白田 幸忠
既設鋼橋の振動モニタリング手法に関する研究
長井 正嗣
2007年,木曽川大橋において鋼材の腐食破断が発見され,既設橋梁の維持管理は喫緊の課題となっている.現在,構造物にセンサを設置してモニタリングを行い,健全性を評価する構造ヘルスモニタリングが注目されている.この中で,構造物の劣化や損傷による剛性の低下が振動より同定される動特性の変化に結びつくと考えられ,振動モニタリングに関する研究が積極的に行われている.
通常,既設橋梁の多くでは建設時の動特性が得られていないため,データの相対的な変化に基づいて健全性を直接評価することは難しい.また,健全性を評価するための計測位置,計測量,損傷の検出限界についても明確でないという大きな問題がある.

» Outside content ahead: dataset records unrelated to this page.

theorem update_otherMem {s t : State} {f : Voice → Voice} (m : Memory) (h : s.update f = .next t) :
    ({ s with mem := m } : State).update f = .next { t with mem := m } := by
  obtain ⟨v, hv, rfl⟩ := update_eq_next.1 h
  exact update_eq_next.2 ⟨v, hv, rfl⟩

theorem execRender_otherMem {n : Word} {s t : State} (m : Memory) (h : execRender n s = .next t) :
    ∃ m', execRender n { s with mem := m } = .next { t with mem := m' } := by
  obtain ⟨v, v', ys, hv, hb, hys, rfl⟩ := execRender_eq_next.1 h
  obtain ⟨m', hm'⟩ := writeAll_otherMem s.buffer.base 0 ys s m
  refine ⟨m', execRender_eq_next.2 ⟨v, v', ys, hv, hb, hys, ?_⟩⟩
  exact congrArg (fun u => (u.withVoice v').endRender) hm'.symm

/-- Settles O35: each command asks for the lifecycle and its operands, a render for its buffer and the samples too, and
none of them for a byte of memory. -/
theorem buffersAreNeverRead : Obligations.BuffersAreNeverRead := by
  intro i s t m h
  cases i with
  | create sr =>
    obtain ⟨hsr, rfl⟩ := execCreate_eq_next.1 h
    exact ⟨m, execCreate_eq_next.2 ⟨hsr, rfl⟩⟩
  | render n => exact execRender_otherMem m h
  | setAdsr a d su r =>
    obtain ⟨v, e, hv, he, rfl⟩ := execSetAdsr_eq_next.1 h
    exact ⟨m, execSetAdsr_eq_next.2 ⟨v, e, hv, he, rfl⟩⟩
  | destroy =>
    obtain ⟨v, hv, rfl⟩ := execDestroy_eq_next.1 h
    exact ⟨m, execDestroy_eq_next.2 ⟨v, hv, rfl⟩⟩
  | setGain x => exact ⟨m, update_otherMem m h⟩
  | setFrequency x => exact ⟨m, update_otherMem m h⟩
  | noteOn => exact ⟨m, update_otherMem m h⟩
  | noteOff => exact ⟨m, update_otherMem m h⟩
  | setWaveform x => exact ⟨m, update_otherMem m h⟩
  | setLfoRate x => exact ⟨m, update_otherMem m h⟩

end Sys2Proof.Machine
end

section
/-! PROOFS. The encoding of the commands (spec 30 R100 to R114). The decoder answers a command exactly on that command's
words, so a stream has one parse; it accepts exactly the well-formed words; and each of its three refusals is the step's
refusal, whatever the lifecycle. -/

namespace Sys2Proof.Machine

/-! ## The words of a command and of a stream (30 R100 to R104, R111) -/

theorem decode_encode_append (i : Instr) (rest : List Word) : decode (encode i ++ rest) = .command i rest := by
  have h := decode_command (ws := operandWords i ++ rest) (i := i) (operandCount_encode i) (rsvField_commandWord i)
    (by simp) (by rw [List.take_left, instrOf_encode])
  rwa [List.drop_left] at h

theorem decode_encode (i : Instr) : decode (encode i) = .command i [] := by
  simpa using decode_encode_append i []

/-- A word without reserved bits is its opcode (30 R101). -/
theorem eq_commandWord {w : Word} {i : Instr} (hr : rsvField w = 0) (ho : opcField w = (commandWord i).toNat) :
    w = commandWord i := by
  apply BitVec.eq_of_toNat_eq
  rw [word_fields w, hr, ho, Nat.mul_zero, Nat.zero_add]

/-- The decoder answers a command exactly on that command's words (30 R111). -/
theorem decode_eq_command_iff {ws rest : List Word} {i : Instr} :
    decode ws = .command i rest ↔ ws = encode i ++ rest := by
  constructor
  · intro h
    cases ws with
    | nil => cases h
    | cons w ws =>
      obtain ⟨k, -, hr, -, hi, rfl⟩ := decode_eq_command h
      obtain ⟨ho, hops⟩ := instrOf_eq_some hi
      rw [eq_commandWord hr ho, encode, List.cons_append, ← hops, List.take_append_drop]
  · rintro rfl
    exact decode_encode_append i rest

theorem decodeAll_encodeAll (is : List Instr) : decodeAll is.length (encodeAll is) = some is := by
  induction is with
  | nil => rfl
  | cons i is ih => simp [decodeAll, encodeAll, decode_encode_append, ih]

theorem eq_encodeAll_of_decodeAll {n : Nat} {ws : List Word} {is : List Instr} (h : decodeAll n ws = some is) :
    ws = encodeAll is := by
  induction n generalizing ws is with
  | zero =>
    rw [decodeAll] at h
    split at h
    case h_1 hd => cases h; exact decode_eq_done.1 hd
    all_goals cases h
  | succ n ih =>
    rw [decodeAll] at h
    split at h
    case h_1 hd => cases h; exact decode_eq_done.1 hd
    case h_2 i rest hd =>
      obtain ⟨is', his, rfl⟩ := Option.map_eq_some_iff.1 h
      rw [encodeAll, ← ih his]
      exact decode_eq_command_iff.1 hd
    case h_3 => cases h

/-- Settles O1: the decoder answers a command exactly on its words, and a stream is such words one after another. -/
theorem commandStreamsParseUniquely : Obligations.CommandStreamsParseUniquely :=
  ⟨decode_encode_append, decodeAll_encodeAll, fun _ _ _ => eq_encodeAll_of_decodeAll⟩

/-! ## Which words are accepted (30 R105 to R108) -/

/-- `wordsWellFormed` speaks of the bits and the word count; here it stands in the terms of the decoder's own checks. -/
theorem wordsWellFormed_cons_iff {w : Word} {ws : List Word} :
    wordsWellFormed (w :: ws) = true ↔ ∃ k, operandCount (opcField w) = some k ∧ rsvField w = 0 ∧ k ≤ ws.length := by
  have ha : opcodeAssigned w = true ↔ (operandCount (opcField w)).isSome = true := by
    simp [opcodeAssigned, operandCount_isSome, opcField]
  have hr : reservedBitsZero w = true ↔ rsvField w = 0 := beq_iff_eq
  rw [wordsWellFormed, Bool.and_eq_true, Bool.and_eq_true, decide_eq_true_eq, ha, hr, List.length_cons,
    Option.isSome_iff_exists]
  constructor
  · rintro ⟨⟨⟨k, hk⟩, hr⟩, hl⟩
    rw [wordCount_eq hk] at hl
    exact ⟨k, hk, hr, Nat.le_of_succ_le_succ hl⟩
  · rintro ⟨k, hk, hr, hl⟩
    rw [wordCount_eq hk]
    exact ⟨⟨⟨k, hk⟩, hr⟩, Nat.succ_le_succ hl⟩

theorem exists_noOperand (i : Instr) {ops : List Word} (h : ops.length = 0) : ∃ j, noOperand i ops = some j := by
  match ops, h with
  | [], _ => exact ⟨i, rfl⟩

theorem exists_oneOperand (f : Word → Instr) {ops : List Word} (h : ops.length = 1) :
    ∃ j, oneOperand f ops = some j := by
  match ops, h with
  | [x], _ => exact ⟨f x, rfl⟩

theorem exists_fourOperands (f : Word → Word → Word → Word → Instr) {ops : List Word} (h : ops.length = 4) :
    ∃ j, fourOperands f ops = some j := by
  match ops, h with
  | [x, y, z, t], _ => exact ⟨f x y z t, rfl⟩

/-- Every assigned opcode with all its operand words has a row in the opcode map (30 R102). -/
theorem exists_instrOf {o k : Nat} {ops : List Word} (h : operandCount o = some k) (hl : ops.length = k) :
    ∃ i, instrOf o ops = some i := by
  subst hl
  match o, h with
  | 5, h | 6, h | 10, h => exact exists_noOperand _ (Option.some.inj h).symm
  | 7, h => exact exists_fourOperands _ (Option.some.inj h).symm
  | 1, h | 2, h | 3, h | 4, h | 8, h | 9, h => exact exists_oneOperand _ (Option.some.inj h).symm
  | 0, h => cases h
  | n + 11, h => cases h

/-- Settles O2: well-formed words give the opcode map its operand words, and the words left are those after them. -/
theorem decoderAcceptsExactlyWellFormedWords : Obligations.DecoderAcceptsExactlyWellFormedWords := by
  intro w ws
  refine ⟨wordsWellFormed_cons_iff.trans ⟨?_, ?_⟩, ?_⟩
  · rintro ⟨k, hk, hr, hl⟩
    obtain ⟨i, hi⟩ := exists_instrOf hk (List.length_take_of_le hl)
    exact ⟨i, ws.drop k, decode_command hk hr hl hi⟩
  · rintro ⟨i, rest, h⟩
    obtain ⟨k, hk, hr, hl, -, -⟩ := decode_eq_command h
    exact ⟨k, hk, hr, hl⟩
  · intro i rest h
    obtain ⟨k, hk, -, -, -, rfl⟩ := decode_eq_command h
    rw [wordCount_eq hk, List.drop_succ_cons]

/-- Settles O3: the ten commands' words are encodings (30 R114), and the two refused words have no row and a reserved
bit. -/
theorem specExampleWordsDecode : Obligations.SpecExampleWordsDecode :=
  ⟨decode_encode (.create 0x473B8000), decode_encode (.render 48000), decode_encode (.setGain 0x3F800000),
    decode_encode (.setFrequency 0x43DC0000), decode_encode .noteOn, decode_encode .noteOff,
    decode_encode (.setAdsr 0x3D800000 0x3D800000 0x3F000000 0x3D800000), decode_encode (.setWaveform 1),
    decode_encode (.setLfoRate 0), decode_encode .destroy, decode_reservedOpcode rfl,
    decode_reservedBits (k := 0) rfl (by decide)⟩

/-! ## The step refuses what the decoder refuses (30 R106 to R108) -/

/-- No lifecycle state is asked: the decoder's refusal is the step's (60 R264). -/
theorem step_of_decode_refuse {s : State} {e : DecodeError} (hs : s.refusal = none) (h : decode s.port = .refuse e) :
    step s = s.refuse (reasonOf e) none none := by
  simp only [step, hs, State.fetch, h]

theorem opcField_eq_extractLsb' (w : Word) : opcField w = (w.extractLsb' 0 8).toNat := by
  simp [opcField]

theorem rsvField_eq_extractLsb' (w : Word) : rsvField w = (w.extractLsb' 8 24).toNat := by
  rw [BitVec.extractLsb'_toNat, Nat.shiftRight_eq_div_pow, rsvField]
  omega

/-- The reserved opcodes of 30 R106, as bits 7:0 of the word. -/
theorem operandCount_eq_none_of_reserved {w : Word} (h : w.extractLsb' 0 8 = 0 ∨ 0x0B ≤ w.extractLsb' 0 8) :
    operandCount (opcField w) = none := by
  rw [operandCount_eq_none, opcField_eq_extractLsb']
  generalize w.extractLsb' 0 8 = o at h ⊢
  bv_omega

/-- The assigned opcodes of 30 R102, as bits 7:0 of the word. -/
theorem exists_operandCount_of_assigned {w : Word} (h : 0x01 ≤ w.extractLsb' 0 8 ∧ w.extractLsb' 0 8 ≤ 0x0A) :
    ∃ k, operandCount (opcField w) = some k := by
  rw [← Option.isSome_iff_exists, operandCount_isSome, opcField_eq_extractLsb']
  generalize w.extractLsb' 0 8 = o at h ⊢
  bv_omega

theorem rsvField_ne_zero_of_bits {w : Word} (h : w.extractLsb' 8 24 ≠ 0) : rsvField w ≠ 0 := by
  rw [rsvField_eq_extractLsb']
  exact fun h0 => h (BitVec.eq_of_toNat_eq h0)

/-- Settles O4: the opcode is looked at first, and a reserved one has no row. -/
theorem reservedOpcodeIsRefused : Obligations.ReservedOpcodeIsRefused := by
  intro s w ws hs hp ho
  have hd : decode s.port = .refuse .reservedOpcode :=
    hp ▸ decode_reservedOpcode (operandCount_eq_none_of_reserved ho)
  exact step_of_decode_refuse hs hd

/-- Settles O5: the reserved bits are looked at after the opcode has been found in the map. -/
theorem reservedBitsAreRefused : Obligations.ReservedBitsAreRefused := by
  intro s w ws hs hp hr
  refine ⟨fun ho => ?_, reservedOpcodeIsRefused s w ws hs hp⟩
  obtain ⟨k, hk⟩ := exists_operandCount_of_assigned ho
  exact step_of_decode_refuse (e := .reservedBits) hs (hp ▸ decode_reservedBits hk (rsvField_ne_zero_of_bits hr))

/-- A proper nonempty beginning of a command's words has its command word and too few operand words (30 R108). -/
theorem decode_take_encode {i : Instr} {k : Nat} (h0 : 0 < k) (hk : k < (encode i).length) :
    decode ((encode i).take k) = .refuse .truncated := by
  obtain ⟨j, rfl⟩ := Nat.exists_eq_add_one.2 h0
  have hj : j < (operandWords i).length := Nat.lt_of_succ_lt_succ hk
  refine decode_truncated (operandCount_encode i) (rsvField_commandWord i) ?_
  rwa [List.length_take_of_le hj.le]

/-- Settles O6: the decoder finds the words too few, and the step refuses before it asks for the lifecycle. -/
theorem truncatedCommandIsRefused : Obligations.TruncatedCommandIsRefused := by
  intro s i k hs h0 hk hp
  exact step_of_decode_refuse (e := .truncated) hs (hp ▸ decode_take_encode h0 hk)

end Sys2Proof.Machine
end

以上より,本研究では既設橋梁の振動モニタリングで要求される計測位置,計測量,損傷の検出限界を把握することを目的として,以下の手順で研究を進めた.まず,対象橋梁の振動計測を行い,現況動特性を把握する.次に,現況動特性を反映したFEAモデルの作成と修正を行い,耐荷力解析により,応力が許容値を超過する部材を特定する.そして,その特定した部材に擬似的損傷を与え,構造物の冗長性を評価するリダンダンシー解析を行う.ここでは,固有値解析も実施して,損傷が動特性に与える影響を調査する.以上より,振動モニタリングで要求される計測位置,計測量ならびに損傷の検出限界について検討した.
本研究より得られた知見を示す.
・橋梁全体の固有振動数と振動モード形の変化
各部材グループに損傷(ここでは,破断)を与え,固有値解析を行った結果,橋梁全体の固有振動数が低下した.また,固有振動数の低下は,破断した位置が大きく変形する振動モード形ほど大きくなる傾向がある.
・部材の固有振動数の変化
部材の固有振動数は,破断することによって大幅に低下する.この部材局所の固有振動数の低下は橋梁全体の固有振動数の変化よりも大きいため,部材の損傷箇所の特定に有効である.
・損傷検出の限界について
下弦材,縦桁,横桁に関しては破断を与えても,固有振動数に変化が見られなかった.この原因として,下弦材,縦桁,横桁は床版と結合しており,部材の破断が床版の剛性の低下に影響しないため,固有振動数の変化がないと考えられる.